Но самым удивительным было даже не это. Каким-то совершенно непостижимым для себя самого образом я отчетливо и ясно видел, слышал, чувствовал одновременно все, что происходило в разных концах комнаты. Я видел пулю, впившуюся в потолок, видел мелкую пыль, все еще осыпающуюся по краям проделанного ею отверстия, и даже как будто ощущал тепло кусочка металла, нагревшегося в автоматном стволе. Слышал, как тихо позвякивает пустая гильза, катящаяся по плиткам пола. Я видел, что у охранника, стоявшего за спиной у Виктора, вытянулась физиономия так, что красная молния, нарисованная у него на щеке, сделалась почти прямой. Остальные охранники застыли в растерянности и недоумении. Они еще не осознали до конца, что происходит. Не оценили ситуацию. Потому и не знали, как на нее реагировать. Но тот, что с молнией на лице, потянулся рукой к карману, в котором у него лежал электрошокер. Хотя что он мог сделать даже с шокером в руке против автоматов? Я видел, как начал сползать под стол Сил Силыч. А Пал Палыч разинул рот, собираясь расхохотаться. Я видел, что во рту у Пал Палыча не хватает пяти зубов. Я ощущал неприятный запах из его рта. Я видел, что свечи, вставленные в торт, что так и держал в руках доктор Карцев, почти прогорели. А одна упала, ткнулась фитилем в белую кремовую розочку и, умирая, зашипела, словно от боли. Я видел, как упала лицом на стол Ольга Николаевна, а Ксения сначала щелкнула ногтем по ее бумажному колпаку, а потом попыталась пальцем раскрутить пропеллер. Я слышал, как тикают часы на руке доктора, отсчитывая секунды, оставшиеся… До чего?

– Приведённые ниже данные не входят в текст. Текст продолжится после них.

-- ==== Sys2Proof/Machine/Ops.lean ====
section
/-! DEFINITION. The named operations: `MemRead` and `MemWrite` on a buffer (20_memory.md R44, R45), `SERIALIZE` and `DESERIALIZE` (R93, R111), the writes of each result-register group (10_state.md R26, R36), raising the one error (60_exceptions.md R156), and the sampling of the ports. -/

namespace Sys2Proof.Machine

/-! ## The buffer -/

/-- `MemRead(buf, off, n)`: the `n`-byte big-endian value at offsets `off` to `off+n-1`, the byte at the lowest offset most
significant (R44). The bound is an argument: no byte at offset 8 or above exists (R40; log entry 12). -/
def memRead (buf : Buffer) (off : Nat) : (n : Nat) → off + n ≤ 8 → BitVec (8 * n)
  | 0, _ => 0#0
  | n + 1, h => memRead buf off n (by omega) ++ buf[off + n]'(by omega)

/-- `MemWrite(buf, off, n, v)`: `buf[off+i] <- v[8(n-1-i)+7 : 8(n-1-i)]` for `i` = 0 to `n-1`, and no other byte changes
(R45). -/
def memWrite (buf : Buffer) (off n : Nat) (_h : off + n ≤ 8) (v : BitVec (8 * n)) : Buffer :=
  Vector.ofFn fun k : Fin 8 =>
    if off ≤ k.val ∧ k.val < off + n then v.extractLsb' (8 * (n - 1 - (k.val - off))) 8 else buf[k]

/-- `SERIALIZE(t, s, i, k)` of a Reading's four fields (R93). The buffer written into is immaterial: all 8 lanes are
overwritten (log entry 12). -/
def serialize (r : Reading) : Buffer :=
  let b0 : Buffer := Vector.replicate 8 0
  let b1 := memWrite b0 0 4 (by decide) r.timestamp
  let b2 := memWrite b1 4 2 (by decide) r.tempStatus
  let b3 := memWrite b2 6 1 (by decide) r.id
  memWrite b3 7 1 (by decide) r.checksum

/-- `DESERIALIZE(b)` (R111). -/
def deserialize (b : Buffer) : Reading where
  timestamp := memRead b 0 4 (by decide)
  tempStatus := memRead b 4 2 (by decide)
  id := memRead b 6 1 (by decide)
  checksum := memRead b 7 1 (by decide)

/-! ## The result registers -/

/-- What every command writes: `rsp_valid <- 1`, `rsp_op <- cmd_op` (R36). -/
def State.respond (s : State) (op : BitVec 2) : State :=
  { s with rspValid := 1, rspOp := op }

/-- ENCODE's register (R26). -/
def State.putPacket (s : State) (b : Buffer) : State :=
  { s with outBuf := b }

/-- DECODE's five registers, all at once (R26, R49). -/
def State.putDecoded (s : State) (r : Reading) (err : BitVec 2) : State :=
  { s with
    outTimestamp := r.timestamp, outTempStatus := r.tempStatus, outId := r.id, outChecksum := r.checksum
    outErr := err }

/-- VALIDATE's register (R26). -/
def State.putOk (s : State) (ok : BitVec 1) : State :=
  { s with outOk := ok }

/-- DESCRIBE's four registers, all at once (R26). -/
def State.putDisplay (s : State) (power : BitVec 1) (whole : BitVec 12) (tenths : BitVec 4) (validity : BitVec 1) : State :=
  { s with outPower := power, outWhole := whole, outTenths := tenths, outValidity := validity }

/-- `raise DecodeError(MalformedLength)`: `out_err <- 1` and the four field registers forced to 0 (R156). It is no trap:
nothing is saved, no control is transferred, and the step goes on to its end (R161). There is no return from it (R162). -/
def State.raiseMalformedLength (s : State) : State :=
  s.putDecoded Reading.zero Config.errMalformedLength

/-- The Reading the DECODE registers hold, which a requester may drive onto the `rd_*` ports (R74, R181). -/
def State.decoded (s : State) : Reading :=
  ⟨s.outTimestamp, s.outTempStatus, s.outId, s.outChecksum⟩

/-! ## The steps that run no command -/

/-- A reset step: every register takes its reset value (R36, R175). -/
def State.resetRegisters (s : State) : State :=
  { State.reset with inputs := s.inputs }

/-- An idle step: `rsp_valid <- 0`, every other register holds (R36). -/
def State.idleStep (s : State) : State :=
  { s with rspValid := 0 }

/-! ## The ports -/

/-- The requester presents the sample `p` at the next edge (log entry 1). -/
def State.present (s : State) (p : Ports) : State :=
  { s with inputs := p :: s.inputs }

/-- The sample at this edge: the oldest one presented; when the requester presents nothing more, an idle one (R185; log
entry 2). -/
def State.sampled (s : State) : Ports :=
  s.inputs.headD Ports.idle

/-- The state with this edge's sample taken. -/
def State.dropInput (s : State) : State :=
  { s with inputs := s.inputs.tail }

end Sys2Proof.Machine
end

Это было похоже на безумие! Я словно бы находился в нескольких местах одновременно. При этом все чувства мои были нереально обострены. Но я точно знал, что это не сон. Все происходит на самом деле. И в тот самый момент, когда я наконец осознал всю реальность происходящего, мне вдруг сделалось страшно. Меня пугали не люди в масках и с оружием, непонятно зачем ворвавшиеся в столовую. Мне было страшно потому, что со мной происходило что-то непонятное. Я словно бы становился кем-то другим. Нет, не так. Я оставался самим собой, но при этом становился еще и кем-то другим. Так, должно быть, чувствует себя оборотень, когда смотрит на полную луну.

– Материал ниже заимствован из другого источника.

theorem validityBit_eq_ite (r : Reading) :
    validityBit r = if ((serialize r).toList.map BitVec.toNat).sum % 256 = 0 then 1 else 0 := by
  simp only [validityBit, validReading, csumOk_iff]

end Machine

open Machine

/-- Settles O37: VALIDATE puts the validity bit, which tests the sum of the serialized bytes, and the other registers are the
frame of `putOk` and `respond`. -/
theorem validateTestsByteSum : Obligations.ValidateTestsByteSum := by
  intro r s
  rw [exec_validate, validityBit_eq_ite, serialize_sum]
  rfl

end Sys2Proof
end

section
/-! DESCRIBE (43_describe.md R142, R144): the quotient and the digit with their bounds, and the four display registers. -/

namespace Sys2Proof

namespace Machine

theorem wholeDegrees_le (m : BitVec 15) : (wholeDegrees m).toNat ≤ 3276 := by
  have := m.isLt
  rw [wholeDegrees_toNat]
  omega

theorem tenthsDigit_le (m : BitVec 15) : (tenthsDigit m).toNat ≤ 9 := by
  rw [tenthsDigit_toNat]
  omega

theorem ten_mul_wholeDegrees_add_tenthsDigit (m : BitVec 15) :
    10 * (wholeDegrees m).toNat + (tenthsDigit m).toNat = m.toNat := by
  rw [wholeDegrees_toNat, tenthsDigit_toNat]
  exact Nat.div_add_mod m.toNat 10

end Machine

open Machine

/-- Settles O38: neither the quotient nor the remainder is cut by its width, the bounds follow from `m < 2 ^ 15`, and the
rule's corner cases hold by evaluation. -/
theorem quotientAndTenthsDigit : Obligations.QuotientAndTenthsDigit :=
  ⟨fun m => ⟨wholeDegrees_toNat m, tenthsDigit_toNat m, ten_mul_wholeDegrees_add_tenthsDigit m, wholeDegrees_le m,
    tenthsDigit_le m⟩, by decide⟩

/-- Settles O40: DESCRIBE puts the two unpacked parts of the temperature field, the second one divided by 10, and the
validity bit, which tests the sum of the serialized bytes; every other register is in the command's frame. -/
theorem describeWritesDisplay : Obligations.DescribeWritesDisplay := by
  intro r s
  refine ⟨_, exec_describe r s, exec_describe_frame (exec_describe r s), ?power, ?whole, ?tenths, ?validity⟩
  case power => exact unpackPower_toNat r.tempStatus
  case whole => exact unpackTemp_toNat r.tempStatus ▸ wholeDegrees_toNat (unpackTemp r.tempStatus)
  case tenths => exact unpackTemp_toNat r.tempStatus ▸ tenthsDigit_toNat (unpackTemp r.tempStatus)
  case validity => exact serialize_sum r ▸ validityBit_eq_ite r

end Sys2Proof
end

section
/-! The one error (60_exceptions.md R156, R162): an edge writes `out_err` at a reset, 0, or at a DECODE, by its length; at any
other sample the register holds. That the error has no other cause follows from these four cases. -/

namespace Sys2Proof

namespace Machine

theorem lenChk_eq_false_of_ne {len : BitVec 16} (hlen : len ≠ 8) : lenChk len = false :=
  beq_false_of_ne hlen

/-- With a DECODE presented the edge is the meaning of DECODE at the sampled buffer and length. -/
theorem edge_of_opDecode {p : Ports} (hrst : p.rst = 0) (hvalid : p.cmdValid = 1) (hop : p.cmdOp = 0b01) (s : State) :
    edge p s = exec (.decode p.inBuf p.inLen) s := by
  rw [edge_of_cmdValid_one hrst hvalid, decodeCommand_of_opDecode hop]

theorem edge_of_opDecode_of_eight {p : Ports} (hrst : p.rst = 0) (hvalid : p.cmdValid = 1) (hop : p.cmdOp = 0b01)
    (hlen : p.inLen = 8) (s : State) :
    edge p s = .next ((s.putDecoded (deserialize p.inBuf) Config.errNone).respond Config.opDecode) := by
  rw [edge_of_opDecode hrst hvalid hop, hlen, exec_decode_of_eight rfl]

theorem edge_of_opDecode_of_ne {p : Ports} (hrst : p.rst = 0) (hvalid : p.cmdValid = 1) (hop : p.cmdOp = 0b01)
    (hlen : p.inLen ≠ 8) (s : State) : edge p s = .next (s.raiseMalformedLength.respond Config.opDecode) := by
  rw [edge_of_opDecode hrst hvalid hop, exec_decode_of_ne (lenChk_eq_false_of_ne hlen)]

/-- `out_err` is in the frame of the other three commands. -/
theorem exec_outErr_of_ne_opDecode {p : Ports} {s t : State} (hop : p.cmdOp ≠ 0b01)
    (h : exec (decodeCommand p) s = .next t) : t.outErr = s.outErr := by
  obtain hE | hD | hV | hS := opcode_cases p.cmdOp
  · rw [decodeCommand_of_opEncode hE] at h
    rw [exec_encode_frame h]
  · exact absurd hD hop
  · rw [decodeCommand_of_opValidate hV] at h
    rw [exec_validate_frame h]
  · rw [decodeCommand_of_opDescribe hS] at h
    rw [exec_describe_frame h]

Тем временем один из людей в черном запрыгнул на столик, за которым сидели Ксения с Ольгой Николаевной, и краской из баллончика брызнул на объектив установленной в углу камеры наблюдения. Затем он перепрыгнул на соседний столик и проделал то же самое с другой камерой.

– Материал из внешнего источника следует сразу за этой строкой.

/-! ### rejectIllegal -/

@[simp] theorem State.rejectIllegal_cfg (s : State) : (s.rejectIllegal).cfg = s.cfg := rfl
@[simp] theorem State.rejectIllegal_rsMode (s : State) : (s.rejectIllegal).rsMode = s.rsMode := rfl
@[simp] theorem State.rejectIllegal_pa (s : State) : (s.rejectIllegal).pa = s.pa := rfl
@[simp] theorem State.rejectIllegal_pb (s : State) : (s.rejectIllegal).pb = s.pb := rfl
@[simp] theorem State.rejectIllegal_sel (s : State) : (s.rejectIllegal).sel = s.sel := rfl
@[simp] theorem State.rejectIllegal_clkdiv (s : State) : (s.rejectIllegal).clkdiv = s.clkdiv := rfl
@[simp] theorem State.rejectIllegal_pdn (s : State) : (s.rejectIllegal).pdn = s.pdn := rfl
@[simp] theorem State.rejectIllegal_start (s : State) : (s.rejectIllegal).start = s.start := rfl
@[simp] theorem State.rejectIllegal_result (s : State) : (s.rejectIllegal).result = s.result := rfl
@[simp] theorem State.rejectIllegal_done (s : State) : (s.rejectIllegal).done = s.done := rfl
@[simp] theorem State.rejectIllegal_conv (s : State) : (s.rejectIllegal).conv = s.conv := rfl
@[simp] theorem State.rejectIllegal_alertState (s : State) : (s.rejectIllegal).alertState = s.alertState := rfl
@[simp] theorem State.rejectIllegal_persistCnt (s : State) : (s.rejectIllegal).persistCnt = s.persistCnt := rfl
@[simp] theorem State.rejectIllegal_seq (s : State) : (s.rejectIllegal).seq = .idle := rfl
@[simp] theorem State.rejectIllegal_lcdByte (s : State) : (s.rejectIllegal).lcdByte = s.lcdByte := rfl
@[simp] theorem State.rejectIllegal_lcdMode (s : State) : (s.rejectIllegal).lcdMode = s.lcdMode := rfl
@[simp] theorem State.rejectIllegal_nib (s : State) : (s.rejectIllegal).nib = s.nib := rfl
@[simp] theorem State.rejectIllegal_ch (s : State) : (s.rejectIllegal).ch = s.ch := rfl
@[simp] theorem State.rejectIllegal_trace (s : State) : (s.rejectIllegal).trace = s.trace := rfl
@[simp] theorem State.rejectIllegal_rsps (s : State) : (s.rejectIllegal).rsps = s.rsps ++ [responseWord .protocolAssertion 0] := rfl
@[simp] theorem State.rejectIllegal_program (s : State) : (s.rejectIllegal).program = s.program := rfl
@[simp] theorem State.rejectIllegal_answers (s : State) : (s.rejectIllegal).answers = s.answers := rfl
@[simp] theorem State.rejectIllegal_answer (s : State) : (s.rejectIllegal).answer = s.answer := rfl
@[simp] theorem State.rejectIllegal_pins (s : State) : (s.rejectIllegal).pins = s.pins := rfl
@[simp] theorem State.rejectIllegal_draws (s : State) : (s.rejectIllegal).draws = s.draws := rfl
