-- ==== Sys2Proof/Tests/Slice0.lean ====
section
/-! SUPPORT. The model's own tests. Expected values are the spec's (spec/95_test_vectors.md, whose vectors are derived from the
rules by hand); each test names its vector. Then, for every statement of Obligations.lean that has hypotheses, a concrete
state and operands that meet them. -/

open Sys2Proof Sys2Proof.Machine

namespace Sys2Proof.Tests

/-! ### WellFormed: one ill-formed configuration for each check -/

theorem test_default_is_wellformed : Config.default.wf = true := by decide

/-- RS on a data line. -/
theorem test_refuses_shared_pin : ({ Config.default with rsBit := 3 } : Config).wf = false := by decide

/-- ACK on the PIR pin. -/
theorem test_refuses_shared_input : ({ Config.default with ackBit := 7 } : Config).wf = false := by decide

theorem test_refuses_pin_at_port_width : ({ Config.default with ackBit := 32 } : Config).wf = false := by decide

theorem test_refuses_data_field_over_the_top : ({ Config.default with dataShift := 29 } : Config).wf = false := by decide

/-- ROUTE_SHIFT + 7 = PORT_W. -/
theorem test_refuses_route_over_the_top : ({ Config.default with routeShift := 25 } : Config).wf = false := by decide

theorem test_refuses_zero_pulse : ({ Config.default with tPulse := 0 } : Config).wf = false := by decide

theorem test_refuses_data_settle_not_shorter : ({ Config.default with tDataSettle := 3000 } : Config).wf = false := by decide

theorem test_refuses_clear_settle_not_longer : ({ Config.default with tClearSettle := 3000 } : Config).wf = false := by decide

theorem test_refuses_threshold_zero : ({ Config.default with threshold := 0 } : Config).wf = false := by decide

theorem test_refuses_threshold_too_wide : ({ Config.default with threshold := 65536 } : Config).wf = false := by decide

theorem test_refuses_trig_level_too_wide : ({ Config.default with trigLevel := 4096 } : Config).wf = false := by decide

theorem test_refuses_poll_limit_zero : ({ Config.default with pollLimit := some 0 } : Config).wf = false := by decide

/-- The last positions that fit are accepted. -/
theorem test_accepts_the_top_positions :
    ({ Config.default with portW := 9, routeShift := 1, threshold := 65535, pollLimit := some 1 } : Config).wf = true := by decide

/-! ### Decoding: words written out bit by bit from R75 and R77 (V-E1), and illegal words (V-E2) -/

theorem test_decode_lcdInit : decode 0b0000_000000000000_00000000_00000000#32 = .op .lcdInit := by decide

theorem test_decode_lcdCmd : decode 0b0001_000000000000_00000000_00110000#32 = .op (.lcdCmd 0x30) := by decide

theorem test_decode_lcdData : decode 0b0010_000000000000_00000000_01000001#32 = .op (.lcdData 0x41) := by decide

/-- ADC_CFG {4,5}, 1. -/
theorem test_decode_adcCfg : decode 0b0011_000000000000_00000001_00110000#32 = .op (.adcCfg 0x30 1) := by decide

theorem test_decode_adcRead : decode 0b0100_000000000000_00000000_11111111#32 = .op (.adcRead 255) := by decide

theorem test_decode_alertObs :
    decode 0b0101_000000000000_00000000_00000000#32 = .op (.alertObs false)
    ∧ decode 0b0101_000000000000_00000000_00000001#32 = .op (.alertObs true) := by decide

theorem test_decode_alertAck : decode 0b0110_000000000000_00000000_00000000#32 = .op .alertAck := by decide

theorem test_decode_illegal_fields :
    decode 0x00000001#32 = .illegal .unusedArg0 ∧ decode 0x10000128#32 = .illegal .unusedArg1
    ∧ decode 0x10010028#32 = .illegal .reservedBits ∧ decode 0x20FF0041#32 = .illegal .reservedBits
    ∧ decode 0x40000104#32 = .illegal .unusedArg1 ∧ decode 0x50000002#32 = .illegal .unusedArg0
    ∧ decode 0x50000003#32 = .illegal .unusedArg0 ∧ decode 0x60000001#32 = .illegal .unusedArg0 := by decide

theorem test_decode_illegal_opcodes :
    decode 0x70000000#32 = .illegal .reservedOpcode ∧ decode 0xF0000000#32 = .illegal .reservedOpcode
    ∧ decode 0xFFFFFFFF#32 = .illegal .reservedOpcode := by decide

theorem test_encode_adcCfg : encode (.adcCfg 0xFF 255) = 0x3000FFFF#32 := by decide

theorem test_decodeTableWord :
    decodeTableWord 32 0x40000004 = some (.adcRead 4) ∧ decodeTableWord 32 0x70000000 = none := by decide

/-! ### One step of each operation -/

/-- The state after reset of a block with POLL_LIMIT = 3, whose host presents the word `w`. -/
def presenting (c : Config) (w : Nat) : State := (State.resetWith c).withFetchWord 32 w

def limit3 : Config := { Config.default with pollLimit := some 3 }

/-- The end state after a step, or the state before it. -/
def after (s : State) : State :=
  match step s with
  | .next t => t
  | .fault _ => s
  | .refused _ => s

/-- The value of the PORT_A latch. -/
def paValue (s : State) : Nat := s.pa.bits.toNat

/-- The strobe trace since reset. -/
def strobesOf (s : State) : List (Bool × Nibble) := strobes s.cfg (State.resetWith s.cfg).pa s.trace

/-- V-D1, written out in full, and its pin trace. -/
theorem test_lcdCmd_trace :
    let es := (after (presenting limit3 0x10000028)).trace
    es = [ .paClr 0x0F, .paSet 0x02, .paClr 0x10, .paSet 0x20, .wait 25, .paClr 0x20, .wait 100,
      .paClr 0x0F, .paSet 0x08, .paClr 0x10, .paSet 0x20, .wait 25, .paClr 0x20, .wait 100, .wait 3000 ]
    ∧ pinTrace (State.resetWith limit3).pa es =
      [ .level 0x00, .level 0x02, .level 0x02, .level 0x22, .wait 25, .level 0x02, .wait 100,
        .level 0x00, .level 0x08, .level 0x08, .level 0x28, .wait 25, .level 0x08, .wait 100, .wait 3000 ] := by decide +kernel

/-- V-D3: the command 0x30 is one nibble, and its settle is the command settle. -/
theorem test_lcdCmd_single_nibble :
    let t := after (presenting limit3 0x10000030)
    strobesOf t = [(false, 3)] ∧ waitTotal t.trace = 3125 ∧ paValue t = 0x03 := by decide +kernel

/-- V-D5: the character 0x30 is two nibbles. -/
theorem test_lcdData_two_nibbles :
    let t := after (presenting limit3 0x20000030)
    strobesOf t = [(true, 3), (true, 0)] ∧ paValue t = 0x10 ∧ t.rsMode = true := by decide +kernel

/-- V-D11: the pins moved to DATA_SHIFT 4, RS 0, EN 1, BUZZ 2. -/
theorem test_lcdData_other_pins :
    let t := after (presenting { limit3 with dataShift := 4, rsBit := 0, enBit := 1, buzzBit := 2, pirBit := 8, ackBit := 9 } 0x20000041)
    t.trace = [ .paClr 0xF0, .paSet 0x40, .paSet 0x01, .paSet 0x02, .wait 25, .paClr 0x02, .wait 100,
        .paClr 0xF0, .paSet 0x10, .paSet 0x01, .paSet 0x02, .wait 25, .paClr 0x02, .wait 100, .wait 100 ]
    ∧ paValue t = 0x11 := by decide +kernel

/-- V-D9: 91 events, waits of 86500 units, twelve strobes. -/
theorem test_lcdInit :
    let t := after (presenting limit3 0x00000000)
    t.trace.length = 91 ∧ waitTotal t.trace = 86500 ∧ paValue t = 0x01 ∧ t.rsps = [0x0000#16]
    ∧ strobesOf t = [ (false, 3), (false, 3), (false, 3), (false, 2), (false, 2), (false, 8), (false, 0), (false, 0xC),
        (false, 0), (false, 6), (false, 0), (false, 1) ] := by decide +kernel

/-- V-S1: ADC_CFG {4,5}, 1. -/
theorem test_adcCfg :
    let t := after (presenting limit3 0x30000130)
    t.trace = [.pbSet 0x30] ∧ t.pdn = true ∧ t.pb.bits.toNat = 0x30 ∧ t.clkdiv = 1 ∧ t.sel = 0 ∧ t.rsps = [0x0000#16] := by
  decide +kernel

— На пол! — снова рявкнул широкоплечий. — Что непонятно?
Он направил ствол автомат на ближайшего к нему охранника. И тот медленно опустился сначала на одно колено. Затем — на оба. Лег, уткнулся носом в пол и сцепил руки на затылке.
Мне казалось, что я слышу, как скрипят его зубы. Охранник не хотел делать то, что требовал от себя человек в черном. Но он делал это потому, что человек в черном подчинил его своей воле.
Следом за ним начали опускаться на пол и другие охранники. Даже тот, что поначалу тянулся за шокером, видимо, решил, что игра не стоит свеч, и тоже лег на пол. Когда он ложился, я услышал, как в кармане у него звякнули ключи.
Я попытался сосредоточить все свое внимание на стоявшем передо мной враче.
— Я хочу вернуться в свою палату, — произнес я тихо, чтобы никто другой не услышал.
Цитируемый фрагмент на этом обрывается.